There were various studies identifying factors to discontinue postoperative chemotherapy [29]. We focused on age and the adverse events of postoperative chemotherapy as factors that stopped chemotherapy. Our results revealed that only age was significantly associated with the termination of postoperative chemotherapy, whereas the severity of adverse events related to chemotherapy did not differ between patients who completed or stopped postoperative chemotherapy. We thought that selection bias might have been present because patients who potentially could not tolerate postoperative chemotherapy were already excluded from receiving chemotherapy by the treatment recommendation process. Nevertheless, more than half of the patients who stopped postoperative chemotherapy could not complete postoperative chemotherapy because of reasons other than the side effects of chemotherapy which included old age, economic difficulties, lack of family support, and psychological problems. In particular, 4 of the 9 elderly patients (44.4%) who stopped postoperative chemotherapy discontinued treatment because of old age without any adverse events. Therefore, we suggest that patients and family members should receive education on the importance of establishing treatment based on patient disease stage and physiologic status, rather than chronologic age.

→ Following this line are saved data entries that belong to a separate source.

@[simp] theorem putGaffer_fuse (s : State) (e : Nat) (g : Gaffer) : (putGaffer s e g).fuse = s.fuse := rfl
@[simp] theorem putGaffer_boot (s : State) (e : Nat) (g : Gaffer) : (putGaffer s e g).boot = s.boot := rfl
@[simp] theorem putGaffer_clk (s : State) (e : Nat) (g : Gaffer) : (putGaffer s e g).clk = s.clk := rfl
@[simp] theorem putGaffer_mem (s : State) (e : Nat) (g : Gaffer) : (putGaffer s e g).mem = s.mem := rfl
@[simp] theorem putGaffer_guard (s : State) (e : Nat) (g : Gaffer) : (putGaffer s e g).guard = s.guard := rfl
@[simp] theorem putGaffer_wss (s : State) (e : Nat) (g : Gaffer) : (putGaffer s e g).wss = s.wss := rfl
@[simp] theorem putGaffer_fns (s : State) (e : Nat) (g : Gaffer) : (putGaffer s e g).fns = s.fns := rfl
@[simp] theorem putGaffer_mbxPtr (s : State) (e : Nat) (g : Gaffer) : (putGaffer s e g).mbxPtr = s.mbxPtr := rfl
@[simp] theorem putGaffer_evr (s : State) (e : Nat) (g : Gaffer) : (putGaffer s e g).evr = s.evr := rfl
@[simp] theorem putGaffer_fab (s : State) (e : Nat) (g : Gaffer) : (putGaffer s e g).fab = s.fab := rfl
@[simp] theorem putGaffer_marver (s : State) (e : Nat) (g : Gaffer) : (putGaffer s e g).marver = s.marver := rfl
@[simp] theorem putGaffer_indexes (s : State) (e : Nat) (g : Gaffer) : (putGaffer s e g).indexes = s.indexes := rfl
@[simp] theorem putGaffer_cbSets (s : State) (e : Nat) (g : Gaffer) : (putGaffer s e g).cbSets = s.cbSets := rfl
@[simp] theorem putGaffer_nextHandle (s : State) (e : Nat) (g : Gaffer) : (putGaffer s e g).nextHandle = s.nextHandle := rfl
@[simp] theorem putGaffer_sessions (s : State) (e : Nat) (g : Gaffer) : (putGaffer s e g).sessions = s.sessions := rfl
@[simp] theorem putGaffer_requests (s : State) (e : Nat) (g : Gaffer) : (putGaffer s e g).requests = s.requests := rfl
@[simp] theorem putGaffer_tables (s : State) (e : Nat) (g : Gaffer) : (putGaffer s e g).tables = s.tables := rfl
@[simp] theorem putGaffer_poolReads (s : State) (e : Nat) (g : Gaffer) : (putGaffer s e g).poolReads = s.poolReads := rfl
@[simp] theorem putGaffer_move (s : State) (e : Nat) (g : Gaffer) : (putGaffer s e g).move = s.move := rfl
@[simp] theorem putGaffer_flash (s : State) (e : Nat) (g : Gaffer) : (putGaffer s e g).flash = s.flash := rfl
@[simp] theorem putGaffer_rack (s : State) (e : Nat) (g : Gaffer) : (putGaffer s e g).rack = s.rack := rfl
@[simp] theorem putGaffer_live (s : State) (e : Nat) (g : Gaffer) : (putGaffer s e g).live = s.live := rfl
@[simp] theorem putGaffer_power (s : State) (e : Nat) (g : Gaffer) : (putGaffer s e g).power = s.power := rfl
@[simp] theorem putGaffer_svc (s : State) (e : Nat) (g : Gaffer) : (putGaffer s e g).svc = s.svc := rfl
@[simp] theorem putGaffer_therm (s : State) (e : Nat) (g : Gaffer) : (putGaffer s e g).therm = s.therm := rfl
@[simp] theorem putGaffer_free (s : State) (e : Nat) (g : Gaffer) : (putGaffer s e g).free = s.free := rfl
@[simp] theorem putGaffer_pending (s : State) (e : Nat) (g : Gaffer) : (putGaffer s e g).pending = s.pending := rfl

@[simp] theorem putProgram_fuse (s : State) (h : Nat) (p : Program) : (putProgram s h p).fuse = s.fuse := rfl
@[simp] theorem putProgram_boot (s : State) (h : Nat) (p : Program) : (putProgram s h p).boot = s.boot := rfl
@[simp] theorem putProgram_clk (s : State) (h : Nat) (p : Program) : (putProgram s h p).clk = s.clk := rfl
@[simp] theorem putProgram_mem (s : State) (h : Nat) (p : Program) : (putProgram s h p).mem = s.mem := rfl
@[simp] theorem putProgram_guard (s : State) (h : Nat) (p : Program) : (putProgram s h p).guard = s.guard := rfl
@[simp] theorem putProgram_wss (s : State) (h : Nat) (p : Program) : (putProgram s h p).wss = s.wss := rfl
@[simp] theorem putProgram_fns (s : State) (h : Nat) (p : Program) : (putProgram s h p).fns = s.fns := rfl
@[simp] theorem putProgram_mbxPtr (s : State) (h : Nat) (p : Program) : (putProgram s h p).mbxPtr = s.mbxPtr := rfl
@[simp] theorem putProgram_evr (s : State) (h : Nat) (p : Program) : (putProgram s h p).evr = s.evr := rfl
@[simp] theorem putProgram_fab (s : State) (h : Nat) (p : Program) : (putProgram s h p).fab = s.fab := rfl
@[simp] theorem putProgram_marver (s : State) (h : Nat) (p : Program) : (putProgram s h p).marver = s.marver := rfl
@[simp] theorem putProgram_indexes (s : State) (h : Nat) (p : Program) : (putProgram s h p).indexes = s.indexes := rfl
@[simp] theorem putProgram_cbSets (s : State) (h : Nat) (p : Program) : (putProgram s h p).cbSets = s.cbSets := rfl
@[simp] theorem putProgram_nextHandle (s : State) (h : Nat) (p : Program) : (putProgram s h p).nextHandle = s.nextHandle := rfl
@[simp] theorem putProgram_sessions (s : State) (h : Nat) (p : Program) : (putProgram s h p).sessions = s.sessions := rfl
@[simp] theorem putProgram_requests (s : State) (h : Nat) (p : Program) : (putProgram s h p).requests = s.requests := rfl
@[simp] theorem putProgram_tables (s : State) (h : Nat) (p : Program) : (putProgram s h p).tables = s.tables := rfl
@[simp] theorem putProgram_poolReads (s : State) (h : Nat) (p : Program) : (putProgram s h p).poolReads = s.poolReads := rfl
@[simp] theorem putProgram_move (s : State) (h : Nat) (p : Program) : (putProgram s h p).move = s.move := rfl
@[simp] theorem putProgram_flash (s : State) (h : Nat) (p : Program) : (putProgram s h p).flash = s.flash := rfl
@[simp] theorem putProgram_rack (s : State) (h : Nat) (p : Program) : (putProgram s h p).rack = s.rack := rfl
@[simp] theorem putProgram_live (s : State) (h : Nat) (p : Program) : (putProgram s h p).live = s.live := rfl
@[simp] theorem putProgram_power (s : State) (h : Nat) (p : Program) : (putProgram s h p).power = s.power := rfl
@[simp] theorem putProgram_svc (s : State) (h : Nat) (p : Program) : (putProgram s h p).svc = s.svc := rfl
@[simp] theorem putProgram_therm (s : State) (h : Nat) (p : Program) : (putProgram s h p).therm = s.therm := rfl
@[simp] theorem putProgram_free (s : State) (h : Nat) (p : Program) : (putProgram s h p).free = s.free := rfl
@[simp] theorem putProgram_pending (s : State) (h : Nat) (p : Program) : (putProgram s h p).pending = s.pending := rfl

@[simp] theorem putSub_fuse (s : State) (x : SubIn) : (putSub s x).fuse = s.fuse := rfl
@[simp] theorem putSub_boot (s : State) (x : SubIn) : (putSub s x).boot = s.boot := rfl
@[simp] theorem putSub_clk (s : State) (x : SubIn) : (putSub s x).clk = s.clk := rfl
@[simp] theorem putSub_mem (s : State) (x : SubIn) : (putSub s x).mem = s.mem := rfl
@[simp] theorem putSub_guard (s : State) (x : SubIn) : (putSub s x).guard = s.guard := rfl
@[simp] theorem putSub_wss (s : State) (x : SubIn) : (putSub s x).wss = s.wss := rfl
@[simp] theorem putSub_fns (s : State) (x : SubIn) : (putSub s x).fns = s.fns := rfl
@[simp] theorem putSub_mbxPtr (s : State) (x : SubIn) : (putSub s x).mbxPtr = s.mbxPtr := rfl
@[simp] theorem putSub_evr (s : State) (x : SubIn) : (putSub s x).evr = s.evr := rfl
@[simp] theorem putSub_fab (s : State) (x : SubIn) : (putSub s x).fab = s.fab := rfl
@[simp] theorem putSub_marver (s : State) (x : SubIn) : (putSub s x).marver = s.marver := rfl
@[simp] theorem putSub_indexes (s : State) (x : SubIn) : (putSub s x).indexes = s.indexes := rfl
@[simp] theorem putSub_cbSets (s : State) (x : SubIn) : (putSub s x).cbSets = s.cbSets := rfl
@[simp] theorem putSub_nextHandle (s : State) (x : SubIn) : (putSub s x).nextHandle = s.nextHandle := rfl
@[simp] theorem putSub_sessions (s : State) (x : SubIn) : (putSub s x).sessions = s.sessions := rfl
@[simp] theorem putSub_requests (s : State) (x : SubIn) : (putSub s x).requests = s.requests := rfl
@[simp] theorem putSub_tables (s : State) (x : SubIn) : (putSub s x).tables = s.tables := rfl
@[simp] theorem putSub_poolReads (s : State) (x : SubIn) : (putSub s x).poolReads = s.poolReads := rfl
@[simp] theorem putSub_move (s : State) (x : SubIn) : (putSub s x).move = s.move := rfl
@[simp] theorem putSub_flash (s : State) (x : SubIn) : (putSub s x).flash = s.flash := rfl
@[simp] theorem putSub_rack (s : State) (x : SubIn) : (putSub s x).rack = s.rack := rfl
@[simp] theorem putSub_live (s : State) (x : SubIn) : (putSub s x).live = s.live := rfl
@[simp] theorem putSub_power (s : State) (x : SubIn) : (putSub s x).power = s.power := rfl
@[simp] theorem putSub_svc (s : State) (x : SubIn) : (putSub s x).svc = s.svc := rfl
@[simp] theorem putSub_therm (s : State) (x : SubIn) : (putSub s x).therm = s.therm := rfl
@[simp] theorem putSub_free (s : State) (x : SubIn) : (putSub s x).free = s.free := rfl
@[simp] theorem putSub_pending (s : State) (x : SubIn) : (putSub s x).pending = s.pending := rfl

@[simp] theorem putChan_fuse (s : State) (c : Nat) (x : Channel) : (putChan s c x).fuse = s.fuse := rfl
@[simp] theorem putChan_boot (s : State) (c : Nat) (x : Channel) : (putChan s c x).boot = s.boot := rfl
@[simp] theorem putChan_clk (s : State) (c : Nat) (x : Channel) : (putChan s c x).clk = s.clk := rfl
@[simp] theorem putChan_mem (s : State) (c : Nat) (x : Channel) : (putChan s c x).mem = s.mem := rfl
@[simp] theorem putChan_guard (s : State) (c : Nat) (x : Channel) : (putChan s c x).guard = s.guard := rfl
@[simp] theorem putChan_wss (s : State) (c : Nat) (x : Channel) : (putChan s c x).wss = s.wss := rfl
@[simp] theorem putChan_fns (s : State) (c : Nat) (x : Channel) : (putChan s c x).fns = s.fns := rfl
@[simp] theorem putChan_mbxPtr (s : State) (c : Nat) (x : Channel) : (putChan s c x).mbxPtr = s.mbxPtr := rfl
@[simp] theorem putChan_evr (s : State) (c : Nat) (x : Channel) : (putChan s c x).evr = s.evr := rfl
@[simp] theorem putChan_fab (s : State) (c : Nat) (x : Channel) : (putChan s c x).fab = s.fab := rfl
@[simp] theorem putChan_marver (s : State) (c : Nat) (x : Channel) : (putChan s c x).marver = s.marver := rfl
@[simp] theorem putChan_hub (s : State) (c : Nat) (x : Channel) : (putChan s c x).hub = s.hub := rfl
@[simp] theorem putChan_indexes (s : State) (c : Nat) (x : Channel) : (putChan s c x).indexes = s.indexes := rfl
@[simp] theorem putChan_cbSets (s : State) (c : Nat) (x : Channel) : (putChan s c x).cbSets = s.cbSets := rfl
@[simp] theorem putChan_nextHandle (s : State) (c : Nat) (x : Channel) : (putChan s c x).nextHandle = s.nextHandle := rfl
@[simp] theorem putChan_sessions (s : State) (c : Nat) (x : Channel) : (putChan s c x).sessions = s.sessions := rfl
@[simp] theorem putChan_requests (s : State) (c : Nat) (x : Channel) : (putChan s c x).requests = s.requests := rfl
@[simp] theorem putChan_tables (s : State) (c : Nat) (x : Channel) : (putChan s c x).tables = s.tables := rfl
@[simp] theorem putChan_poolReads (s : State) (c : Nat) (x : Channel) : (putChan s c x).poolReads = s.poolReads := rfl
@[simp] theorem putChan_flash (s : State) (c : Nat) (x : Channel) : (putChan s c x).flash = s.flash := rfl
@[simp] theorem putChan_rack (s : State) (c : Nat) (x : Channel) : (putChan s c x).rack = s.rack := rfl
@[simp] theorem putChan_live (s : State) (c : Nat) (x : Channel) : (putChan s c x).live = s.live := rfl
@[simp] theorem putChan_power (s : State) (c : Nat) (x : Channel) : (putChan s c x).power = s.power := rfl
@[simp] theorem putChan_svc (s : State) (c : Nat) (x : Channel) : (putChan s c x).svc = s.svc := rfl
@[simp] theorem putChan_therm (s : State) (c : Nat) (x : Channel) : (putChan s c x).therm = s.therm := rfl
@[simp] theorem putChan_free (s : State) (c : Nat) (x : Channel) : (putChan s c x).free = s.free := rfl
@[simp] theorem putChan_pending (s : State) (c : Nat) (x : Channel) : (putChan s c x).pending = s.pending := rfl
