-- ==== Sys2Proof/Tests/Slice0.lean ====
section
/-!
SUPPORT. Tests: for every statement with hypotheses a state and operands that meet them, well-formedness refusing each kind of
operand out of its range, and the spec's worked examples.
-/

open Sys2Proof Sys2Proof.Machine Sys2Proof.Safety

namespace Sys2Proof.Tests

-- One theorem at a time: the threads of a whole file of tests at once would not fit.
set_option Elab.async false

/-! ## States and messages to run commands on -/

/-- Bytes of length `n` with the given fields: offset, width, value. -/
def blk (n : Nat) (l : List (Nat × Nat × Nat)) : List Byte :=
  l.foldl (fun b f => b.take f.1 ++ leBytes f.2.1 f.2.2 ++ b.drop (f.1 + f.2.1)) (zeros n)

/-- A request message: an opcode, and its payload. -/
def msg (op : Nat) (d : List Byte) : List Byte :=
  leBytes 2 op ++ zeros 2 ++ leBytes 2 d.length ++ zeros 2 ++ leBytes 8 7 ++ zeros 16 ++ d

def bmc (op : Nat) (d : List Byte) : MsgSrc := .bmc (msg op d)

/-- A device group of this device alone: member 0, primary of shard 0, its lease held. -/
def grp : Group :=
  { mem := { group := 1, epoch := 1, effective := 0, test := false, members := [0], spares := [], domain := [],
             roles := [⟨0, 0xFFFF, 0, 0⟩], gateway := 0, suspect := 0 }
    lease := 1, expiry := 0, expiryLocal := 0, seq := 0, renews := [], lastRenew := 0, peerLost := [], lapsedEpoch := 0,
    releaseSent := false, leaseEpoch := 0, prev := [] }

/-- A flash target of 16 blocks, and a formatted flash group on it. -/
def aTarget : Target := ⟨⟨true, true, true, true, 0, 16384, 64, 16, 1, 3000, true⟩, false, 0, 0⟩

def aFlash (st : Nat) : FlashGroup := { resetGroup with
  state := st, present := true, blocks := 16, unitsPerBlock := 16, goodAtFormat := 16, userBlocks := 8
  fblocks := [(0, ⟨1, false, 0, []⟩)], openBlock := some 0 }

/-- A device in RUN, with a group, and 64 pages of WS0. -/
def up : State := { State.reset with
  boot := { State.reset.boot with stage := .run, straps := 2048 }
  svc := { State.reset.svc with i3cAddr := some 8 }
  mem := { State.reset.mem with layout := ⟨[0], 0, 5, 1⟩ }
  guard := { State.reset.guard with owners := [⟨0, 64, 0, 0⟩], keys := [(0, ⟨[⟨1, []⟩], [], 0⟩)] }
  rack := { State.reset.rack with groups := [grp] }
  flash := { State.reset.flash with
    chans := ⟨0, [(0, aTarget)], 0, 0, ⟨0, 0⟩⟩ :: List.replicate 31 resetChan, groups := aFlash 3 :: List.replicate 7 resetGroup }
  wss := [(0, ⟨1, 1, 0, zeroQuota, [], none⟩), (1, ⟨1, 0, 0, zeroQuota, [], none⟩)]
  fns := [(0, { resetFunc with state := 1 }), (1, { resetFunc with state := 1, ws := 1 })] }

/-- A state with a request in slot 0 of function 0. -/
def ask (s : State) (op : Nat) (d : List Byte) : State :=
  putFn s 0 { getFn s 0 with
    busy := 1, arrival := [0], reqSlots := ((msg op d).zipIdx.filter (·.1 != 0)).map fun p => (p.2, p.1) }

def aTicket : Ticket := { done := false, opcode := 0x202, tag := 7, work := ⟨0x202, 0, [], [1], none⟩ }

/-- An index block: kind, m, dim, nlist. -/
def ixBlock (kind m dim nlist : Nat) : List Byte :=
  blk 128 [(0, 8, 5), (8, 1, kind), (12, 2, dim), (14, 2, m), (16, 4, nlist), (24, 2, 1), (26, 2, 1), (30, 1, 50), (31, 1, 10),
    (48, 8, 1000), (56, 2, 0), (58, 2, 0xFFFF), (60, 4, 1), (64, 4, 0xFFFFFFFF), (28, 1, if kind = 3 then 10 else 0)]

def aCopy : Copy :=
  { shard := 0, frontier := 0, pLast := 0, nextSeq := 1, lists := [], ids := [], ords := [], flashVecs := [],
    snapshots := [⟨1, 0, 0, [], [], []⟩], buckets := [], overflow := [], changes := [], regions := [], freePos := [], ordPages := [],
    noticeAt := 0, live := true }

def anIndex : Index := { bareIndex 0 (ixBlock 1 8 8 1) with primary := some aCopy, state := 2 }

/-- An index of WS0 in the given state. -/
def withIndex0 (st : Nat) : State := { up with indexes := [(0, { anIndex with state := st })] }

def aProgram : Program :=
  { ws := 0, header := [], container := [], loads := 1, closing := false, engines := [0], enginePtr := 0, refs := 0,
    unloadTickets := [], weightsAt := none }

def withProgram : State := { up with hub := { up.hub with programs := [(3, aProgram)] } }

def tbBlock : List Byte :=
  blk 64 [(0, 8, 5), (8, 8, 100), (16, 2, 8), (18, 1, 8), (22, 2, 1), (24, 2, 0), (26, 2, 0xFFFF), (28, 4, 1), (40, 2, 0)]

def aVersion (st : Nat) : Version :=
  { num := 1, state := st, updates := 0, refs := 0, loads := 0, regionsP := [], regionsM := [], poolBase := 0, uPrimary := 0,
    uMirror := 0, announced := 0, history := [], markP := none, markM := none, listPage := none, discard := [] }

/-- A table of WS0 with a version in the given state. -/
def aTable (st : Nat) : Table := { newTable 0 tbBlock with slots := [some (aVersion st), none, none, none] }

def withTable0 (st : Nat) : State := { up with tables := [(3, aTable st)] }

/-- A session geometry of one layer, one head and one device, with codebooks 3; and a session of WS0. -/
def aGeo : List Byte := blk 64 [(0, 2, 1), (2, 1, 1), (3, 1, 1), (4, 2, 64), (8, 4, 3), (12, 4, 64), (16, 1, 1)]

def aBook : CodebookSet := ⟨0, [], 0, 1, 1, 64, 1, false, 0, []⟩

def anImage : Image :=
  { seq := 1, locator := [], tokens := [0], geometry := aGeo, digest := Config.sha384 [], arithRev := 1, blocks := [],
    bodyOk := true, bytes := 0 }

/-- A session of WS0 in the given state. -/
def session0 (st : Nat) : Session :=
  { ws := 0, key := 9, state := st, handle := 4, geometry := aGeo, group := 1, devices := [0], partner := 5, lost := 0, images := [],
    annealSeq := 0, tokens := [0], blocks := [], blockMap := [], journal := [], appends := [], oldKv := [], regions := [],
    freePos := [], freeKv := [], staging := [], mapPage := none, annealPhase := 0, roll := none, ticket := none, destroy := [],
    refs := 0 }

def withSession (x : Session) : State := { up with sessions := [x], cbSets := [(3, aBook)] }

def aReqCopy : ReqCopy :=
  { ident := 7, ws := 0, state := 0, epoch := 1, pool := 0, partner := 1, plan := [], rflags := 0,
    checkpoint := ⟨0, [], []⟩, phases := [], binding := none, running := false, cancel := none, cancelled := false, reexec := 0,
    beatAt := 0, sentAt := 0, resends := 0, handTo := 0xFFFF, handTickets := [], doneEntry := none, entryDevice := 0, userTag := 0,
    alt := false, held := false }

This study had some limitations. First, there was a potential for selection bias, compounded by the retrospective design and single-center study. In the present study, the number of males was lower than the number of females in the elderly patient group. One of the reasons for the lower number of males is because the mean lifespan of males is approximately 10 years shorter than that of females [18]. Therefore, patient baseline characteristics could be different and might have affected the outcomes of laparoscopic CRC surgery and postoperative chemotherapy. Secondly, the long-term outcomes for laparoscopic CRC surgery were not assessed. Previous studies have reported that the long-term outcomes did not differ between younger and elderly patients [30]. Thirdly, the number of patients that stopped postoperative chemotherapy was relatively small because patients who might have stopped chemotherapy were already excluded during the treatment recommendation process. Therefore, further large-scale prospective studies will be helpful to verify our results.
In conclusion, this study shows that laparoscopic CRC surgery and postoperative chemotherapy were feasible in elderly patients, whereas age was still considered a factor in the decision to stop postoperative chemotherapy. Therefore, we suggest that further efforts are needed to ensure that elderly patients have the opportunity to make informed decisions regarding postoperative chemotherapy.
Notes
CONFLICT OF INTEREST
No potential conflict of interest relevant to this article was reported.